Migrated from LUCENE-6366 by Chris M. Hostetter (@hossman), 1 vote, updated Mar 19 2015 Linked issues:
Robert Muir (@rmuir) (migrated from JIRA)
some of these older ones just dont follow any ISO system.
chinese stuff is also under .cn and brazilian portuguese is under .br
Chris M. Hostetter (@hossman) (migrated from JIRA)
Should we fix/move these to match the country code and deprecate the old packages & classes?
Robert Muir (@rmuir) (migrated from JIRA)
Its not exactly obvious what they should be. keep in mind some languages don't have ISO-639-1 or ISO-639-* at all (e.g. brazilian portuguese, sorani kurdish) so adhering to that will just not work.
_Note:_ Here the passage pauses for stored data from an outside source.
-- ==== Sys2Proof/Safety.lean ====
section
/-! DEFINITION. What counts as a safe run, in the terms the statements use: properties of the trace (20_memory.md R82 to R85,
70_reset_and_hazards.md R350, R351), the invariant of the sequencer's registers, the schedules that WRITE and ERASE carry out,
and what a device that keeps the facts of R91 and R94 answers. -/

namespace Sys2Proof.Machine

/-! ## Windows -/

/-- The bytes a segment was to drive in a write (R153). -/
def Seg.written : Seg → List Byte
  | .w bytes _ => bytes
  | .r _ _ _ => []

/-- The number of bytes a segment was to clock in (R154). -/
def Seg.rxLen : Seg → Nat
  | .w _ _ => 0
  | .r n _ _ => n

/-- The window that a list of segments fills (R150). -/
def windowOf (gs : List Seg) : Window := ⟨gs.flatMap Seg.written, (gs.map Seg.rxLen).sum⟩

/-- The bytes clocked in a window (R74, R362). -/
def clocked (w : Window) : Nat := w.out.length + w.rxLen

/-- A window's clocking time in nanoseconds, WORD_BITS clocks a byte at SCLK_HZ: 800 ns a byte at 8 bits and 10 MHz (R360). No step
depends on it. -/
def clockingNs (p : Params) (w : Window) : Nat := clocked w * p.wordBits * 1000000000 / p.sclkHz

/-- The thirteen wire commands (R118), as against the five host operations. -/
def isWire : Instr → Bool
  | .identification => true
  | .pageProgram _ _ => true
  | .readData _ _ => true
  | .fastRead _ _ => true
  | .readStatusRegister1 => true
  | .readStatusRegister2 => true
  | .writeEnable => true
  | .sectorErase _ => true
  | .block32Erase _ => true
  | .block64Erase _ => true
  | .chipErase => true
  | .enableReset => true
  | .reset => true
  | .hostInit => false
  | .hostRead _ _ => false
  | .hostWrite _ _ => false
  | .hostErase _ _ => false
  | .hostChipErase => false

/-- The segments of a wire command, from the "segments" column of R107, a segment of no byte left out (R158, R160); a host operation
has none. -/
def segmentsOf (p : Params) : Instr → List SegReq
  | .identification => .w (0x90 :: List.replicate p.idPlaceholders p.idPlaceholderValue) :: readUnlessZero p.idRx
  | .pageProgram a data => .w (0x02 :: be3 a) :: writeUnlessEmpty data
  | .readData a n => .w (0x03 :: be3 a) :: readUnlessZero n
  | .fastRead a n => .w (0x0B :: be3 a) :: (writeUnlessEmpty (List.replicate p.fastReadDummy p.dummyValue) ++ readUnlessZero n)
  | .readStatusRegister1 => [.w [0x05], .r 1]
  | .readStatusRegister2 => [.w [0x35], .r 1]
  | .writeEnable => [.w [0x06]]
  | .sectorErase a => [.w (0x20 :: be3 a)]
  | .block32Erase a => [.w (0x52 :: be3 a)]
  | .block64Erase a => [.w (0xD8 :: be3 a)]
  | .chipErase => [.w [0xC7]]
  | .enableReset => [.w [0x66]]
  | .reset => [.w [0x99]]
  | .hostInit => []
  | .hostRead _ _ => []
  | .hostWrite _ _ => []
  | .hostErase _ _ => []
  | .hostChipErase => []

/-! ## Events -/

/-- The opcode of a transaction: the first byte its first segment was to drive (R105). -/
def Event.opcode : Event → Option Byte
  | .txn (.w (op :: _) _ :: _) => some op
  | _ => none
Language tags (e.g. pt-BR) mean packages would have to have underscores, hyphen is not even allowed in the package name.
Chris M. Hostetter (@hossman) (migrated from JIRA)
Its not exactly obvious what they should be. keep in mind some languages don't have ISO-639-1 or ISO-639-* at all (e.g. brazilian portuguese, sorani kurdish) so adhering to that will just not work.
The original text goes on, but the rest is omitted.